Properties of Covariance and Variance

Covariance measures how two random variables move together:

\[ cov(X, Y) = E[(X - E(X))(Y - E(Y))] = E(XY) - E(X)E(Y) \]

Key rearrangement: \(E(XY) = cov(X, Y) + E(X)E(Y)\)

This tells us how to evaluate the expected value of a product of two random variables.

Variance is the covariance of a variable with itself:

\[ var(X) = cov(X, X) = E(X^2) - [E(X)]^2 \]

Key rearrangement: \(E(X^2) = var(X) + [E(X)]^2\)

Important properties:

If \(X\) and \(Y\) are independent, then \(cov(X, Y) = 0\)
If \(E(X) = 0\), then \(E(X^2) = var(X)\)
If \(X\) and \(Y\) are independent with \(E(X) = E(Y) = 0\), then \(E(XY) = 0\)

Applying these properties to our matrix:

The expectation of the double sum consists of variance terms on the diagonal (\(i = j\)) and covariance terms off the diagonal (\(i \neq j\)).

Off-diagonal (\(i \neq j\)): \(E(\epsilon_i \epsilon_j) = cov(\epsilon_i, \epsilon_j) + E(\epsilon_i)E(\epsilon_j) = 0 + 0 = 0\) (by A6 and A3)
Diagonal (\(i = j\)): \(E(\epsilon_i^2) = var(\epsilon_i) + [E(\epsilon_i)]^2 = \sigma^2 + 0 = \sigma^2\) (by A4 and A3)

So only the diagonal terms (\(i = j\)) remain:

\[ \begin{aligned} var(b) &= E\left[\sum_i k_i^2 \epsilon_i^2\right]\\ &= \sum_i k_i^2 E(\epsilon_i^2)\\ &= \sum_i k_i^2 \cdot \sigma^2\\ &= \sigma^2 \sum k_i^2 \end{aligned} \]

\[ var(b) = \frac{\sigma^2}{\sum(X_i - \bar{X})^2} \]

This formula reveals what affects the precision of the slope estimates – how much do they vary around the true population parameter \(\beta\)?

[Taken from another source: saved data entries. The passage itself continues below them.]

/-- 40_engine_decoder_alu.md R91, 43_arithmetic.md R110: MULTIPLY a b and MULTIPLY b a compute one number, the product
modulo 256. The modulus 256 is the spec's own decision D1 (log 4). -/
def Obligations.MultiplyCommutes : Prop :=
  ∀ (s : State) (a b : Byte) (ha : a.toNat < 8) (hb : b.toNat < 8),
    ∃ t u, exec (.multiply a b) s = .next t ∧ exec (.multiply b a) s = .next u ∧
      t.regs[a.toNat] = u.regs[b.toNat] ∧
      t.regs[a.toNat].toNat = s.regs[a.toNat].toNat * s.regs[b.toNat].toNat % 256

/-- 46_compare_branch.md R140, R142, R143 (the document's property): after a COMPARE, JUMP_IF_EQUAL branches and
JUMP_IF_NOT_EQUAL falls through when the registers are equal, and the other way round when they are not. -/
def Obligations.BranchesFollowTheComparison : Prop :=
  ∀ (s : State) (a b c : Byte) (ha : a.toNat < 8) (hb : b.toNat < 8) (hc : c.toNat < 8),
    ∃ t, exec (.compare a b) s = .next t ∧ t.pc = s.pc + 3 ∧
      (s.regs[a.toNat] = s.regs[b.toNat] →
        exec (.jumpIfEqual c) t = .next { t with pc := s.regs[c.toNat].setWidth 9 } ∧
        exec (.jumpIfNotEqual c) t = .next { t with pc := t.pc + 2 }) ∧
      (s.regs[a.toNat] ≠ s.regs[b.toNat] →
        exec (.jumpIfEqual c) t = .next { t with pc := t.pc + 2 } ∧
        exec (.jumpIfNotEqual c) t = .next { t with pc := s.regs[c.toNat].setWidth 9 })

/-- 44_stack.md R122 (a): N pushes and then N pops into the same registers in reverse order restore every register
and `sp`, and touch only the N cells below the old `sp`. -/
def Obligations.PushesAndPopsRoundTrip : Prop :=
  ∀ (rs : List Byte) (s : State), (∀ r ∈ rs, r.toNat < 8) → s.mem.wf = true → rs.length ≤ s.sp.toNat →
    ∃ t u, execAll (rs.map .push) s = .next t ∧ t.sp.toNat = s.sp.toNat - rs.length ∧ t.regs = s.regs ∧
      execAll (rs.reverse.map .pop) t = .next u ∧ u.sp = s.sp ∧ u.regs = s.regs ∧
      ∀ b, (b < s.sp.toNat - rs.length ∨ s.sp.toNat ≤ b) → u.mem.read b = s.mem.read b

/-- 45_call_return.md R131 (c): a RETURN from any later state with the stack as CALL left it resumes at the
instruction after the CALL, with `sp` as it was before the CALL. -/
def Obligations.ReturnResumesAfterTheCall : Prop :=
  ∀ (s : State) (a : Byte) (h : a.toNat < 8), s.sp ≠ 0 → s.pc.toNat ≤ 253 → s.mem.wf = true →
    ∃ t, exec (.call a) s = .next t ∧ t.pc.toNat = s.regs[a.toNat].toNat ∧
      ∀ u : State, u.sp = t.sp → u.mem.read t.sp.toNat = t.mem.read t.sp.toNat →
        ∃ v, exec .ret u = .next v ∧ v.pc.toNat = s.pc.toNat + 2 ∧ v.sp = s.sp

/-- 46_compare_branch.md R141 (c): a JUMP whose register holds the JUMP's own address changes no state. The general
sentences of R81 and R92 say otherwise (log 9). -/
def Obligations.JumpToItselfChangesNothing : Prop :=
  ∀ (s : State) (a : Byte) (h : a.toNat < 8), s.regs[a.toNat].toNat = s.pc.toNat → exec (.jump a) s = .next s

Note that larger \(\sigma^2\) indicates there is more noise in \(y_i\). In this case, we expect \(b\) to vary more from sample to sample. On the other hand, the more variance in \(x\), the more precise our estimates of \(b\). This relates to what we discussed earlier regarding the weights \(k_i\). The more spread in \(X_i\) the more they contribute to our knowledge of the slope; we can estimate the slope more precisely, i.e, with less variance. We learn more about \(E(Y|X) = \beta\) when \(X_i\) varies.

2.3 Minimum Variance

Consider what this means:

\[ \begin{aligned} var(b) &= E(b-E(b))^2\\ &= \frac{\sigma^2}{\sum x_i^2} \end{aligned} \]

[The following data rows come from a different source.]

-- ==== Sys2Proof/Laws/Memory.lean ====
section
/-! SUPPORT. The laws of memory: a read after a write, the canonical form kept by every operation, and equal reads
give equal memories. -/

namespace Sys2Proof.Machine

@[simp] theorem Memory.read_nil (a : Nat) : Memory.read [] a = 0#8 := rfl

@[simp] theorem Memory.read_cons (k : Nat) (v : Byte) (m : Memory) (a : Nat) :
    Memory.read ((k, v) :: m) a = if k = a then v else m.read a := rfl

@[simp] theorem Memory.wfFrom_nil (lo : Nat) : Memory.wfFrom lo [] = true := rfl

@[simp] theorem Memory.wfFrom_cons (lo k : Nat) (v : Byte) (m : Memory) :
    Memory.wfFrom lo ((k, v) :: m) = true ↔
      lo ≤ k ∧ k < 256 ∧ v ≠ 0#8 ∧ Memory.wfFrom (k + 1) m = true := by
  simp [Memory.wfFrom, and_assoc]

/-- A canonical memory from an address on is canonical from any earlier one. -/
theorem Memory.wfFrom_mono {lo lo' : Nat} {m : Memory} (h : Memory.wfFrom lo m = true) (hl : lo' ≤ lo) :
    Memory.wfFrom lo' m = true := by
  cases m with
  | nil => rfl
  | cons c m =>
    obtain ⟨k, v⟩ := c
    simp only [Memory.wfFrom_cons] at h ⊢
    exact ⟨by omega, h.2⟩

/-- Below its first possible address a canonical memory lists nothing. -/
theorem Memory.read_below {lo : Nat} {m : Memory} (h : Memory.wfFrom lo m = true) {a : Nat} (ha : a < lo) :
    m.read a = 0#8 := by
  induction m generalizing lo with
  | nil => rfl
  | cons c m ih =>
    obtain ⟨k, v⟩ := c
    simp only [Memory.wfFrom_cons] at h
    have hne : ¬ k = a := by omega
    simp only [Memory.read_cons, hne, if_false]
    exact ih h.2.2.2 (by omega)

theorem Memory.read_write_from {lo : Nat} {m : Memory} (h : Memory.wfFrom lo m = true) (a b : Nat) (v : Byte) :
    (m.write a v).read b = if b = a then v else m.read b := by
  induction m generalizing lo with
  | nil =>
    simp only [Memory.write]
    split <;> simp only [Memory.read_cons, Memory.read_nil] <;> grind
  | cons c m ih =>
    obtain ⟨k, w⟩ := c
    simp only [Memory.wfFrom_cons] at h
    obtain ⟨-, -, -, hm⟩ := h
    simp only [Memory.write]
    split
    · rename_i hlt
      have h0 : Memory.read m a = 0#8 := Memory.read_below hm (by omega)
      split <;> simp only [Memory.read_cons] <;> grind
    · split
      · rename_i hge heq
        have h0 : Memory.read m a = 0#8 := Memory.read_below hm (by omega)
        split <;> simp only [Memory.read_cons] <;> grind
      · simp only [Memory.read_cons, ih hm]
        grind

/-- A read after a write: the byte written there, the old byte everywhere else (20_memory.md R42). -/
theorem Memory.read_write {m : Memory} (h : m.wf = true) (a b : Nat) (v : Byte) :
    (m.write a v).read b = if b = a then v else m.read b :=
  Memory.read_write_from h a b v

theorem Memory.write_wfFrom {lo : Nat} {m : Memory} (h : Memory.wfFrom lo m = true) {a : Nat} (hl : lo ≤ a)
    (ha : a < 256) (v : Byte) : Memory.wfFrom lo (m.write a v) = true := by
  induction m generalizing lo with
  | nil => by_cases hv : v = 0#8 <;> simp_all [Memory.write]
  | cons c m ih =>
    obtain ⟨k, w⟩ := c
    simp only [Memory.wfFrom_cons] at h
    obtain ⟨hlo, hk, hw, hm⟩ := h
    simp only [Memory.write]
    split
    · split
      · exact (Memory.wfFrom_cons ..).2 ⟨hlo, hk, hw, hm⟩
      · rename_i hlt hv
        exact (Memory.wfFrom_cons ..).2
          ⟨hl, ha, hv, (Memory.wfFrom_cons ..).2 ⟨by omega, hk, hw, hm⟩⟩
    · split
      · rename_i hge heq
        subst heq
        split
        · exact Memory.wfFrom_mono hm (by omega)
        · rename_i hv
          exact (Memory.wfFrom_cons ..).2 ⟨hl, ha, hv, hm⟩
      · exact (Memory.wfFrom_cons ..).2 ⟨hlo, hk, hw, ih hm (by omega)⟩

/-- A write below 256 keeps the canonical form. -/
theorem Memory.write_wf {m : Memory} (h : m.wf = true) {a : Nat} (ha : a < 256) (v : Byte) :
    (m.write a v).wf = true :=
  Memory.write_wfFrom h (Nat.zero_le a) ha v

/-- Storing bytes keeps the canonical form. -/
theorem storeBytes_wf {m : Memory} (h : m.wf = true) (a : Nat) (bs : List Byte) : (storeBytes m a bs).wf = true := by
  induction bs generalizing m a with
  | nil => exact h
  | cons v vs ih =>
    apply ih
    split
    · exact Memory.write_wf h (by assumption) v
    · exact h

theorem Memory.ext_from {lo : Nat} {m n : Memory} (hm : Memory.wfFrom lo m = true) (hn : Memory.wfFrom lo n = true)
    (h : ∀ a, m.read a = n.read a) : m = n := by
  induction m generalizing n lo with
  | nil =>
    cases n with
    | nil => rfl
    | cons c n =>
      obtain ⟨k, v⟩ := c
      have := h k
      simp_all
  | cons c m ih =>
    obtain ⟨k, v⟩ := c
    cases n with
    | nil =>
      have := h k
      simp_all
    | cons d n =>
      obtain ⟨l, w⟩ := d
      simp only [Memory.wfFrom_cons] at hm hn
      obtain ⟨-, -, hv, hm'⟩ := hm
      obtain ⟨-, -, hw, hn'⟩ := hn
      have hk := h k
      have hl := h l
      simp only [Memory.read_cons] at hk hl
      have hkl : k = l := by
        rcases Nat.lt_trichotomy k l with hlt | heq | hgt
        · have := Memory.read_below hn' (show k < l + 1 by omega)
          grind
        · exact heq
        · have := Memory.read_below hm' (show l < k + 1 by omega)
          grind
      subst hkl
      have hvw : v = w := by simpa using hk
      subst hvw
      congr 1
      refine ih hm' hn' fun a => ?_
      by_cases hka : k = a
      · rw [Memory.read_below hm' (by omega), Memory.read_below hn' (by omega)]
      · have := h a
        simpa [hka] using this

/-- Canonical memories that read alike are equal data. -/
theorem Memory.ext {m n : Memory} (hm : m.wf = true) (hn : n.wf = true) (h : ∀ a, m.read a = n.read a) : m = n :=
  Memory.ext_from hm hn h

end Sys2Proof.Machine
end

The \(var(b)\) will increase as the population variance increases.

The \(var(b)\) will increase as the \(x\) variance decreases.

But, there are two problems:

We rarely have access to \(\sigma^2\);
We have not yet shown that \(var(b)\) is the minimum variance.

It can be shown that \(\hat{\sigma^2}\) is an unbiased estimator of \(\sigma^2\) (i.e., \(E(\hat{\sigma}^2)=\sigma^2\); you likely encountered this in 682). So, use \(\hat{\sigma^2}\) in place of \(\sigma^2\). Where,

\[ \begin{aligned} \hat{\sigma^2} &= RSS/(n-k-1)\\ &= \sum e_i^2/(n-k-1) \end{aligned} \]

And,

\[ \begin{aligned} var(b) &= \frac{\hat{\sigma^2}}{\sum x_i^2}\\ var(a) &= \frac{\hat{\sigma^2} \sum X_i^2}{n\sum x_i^2} \end{aligned} \]

To show minimum variance, let’s generate an alternate estimate of \(b\), call it \(b^*\).

\[ \begin{aligned} b &= \sum k_i Y_i\\ b^* &= \sum w_i Y_i \end{aligned} \]

If \(b^*\) is unbiased, then \(\sum w_i=0\), and \(\sum w_i X_i=1\).

Even without knowing these weights, we can still operate as if they’re something unknown, \(w\):

\[ var(b^*) = \sigma^2 \left(\sum w_i - \frac{x_i}{\sum x_i}\right) + \frac{\sigma^2}{\sum x_i^2} \]

But consider what this actually means:

\[ var(b^*) = \sigma^2 \left(\sum w_i - \frac{x_i}{\sum x_i}\right) + \frac{\sigma^2}{\sum x_i^2} \]

Only if \(w_i=k_i\) will we obtain the variance of the OLS estimator. There is no alternative estimate of the variance less than this value. And here ends our direct proof of minimum variance.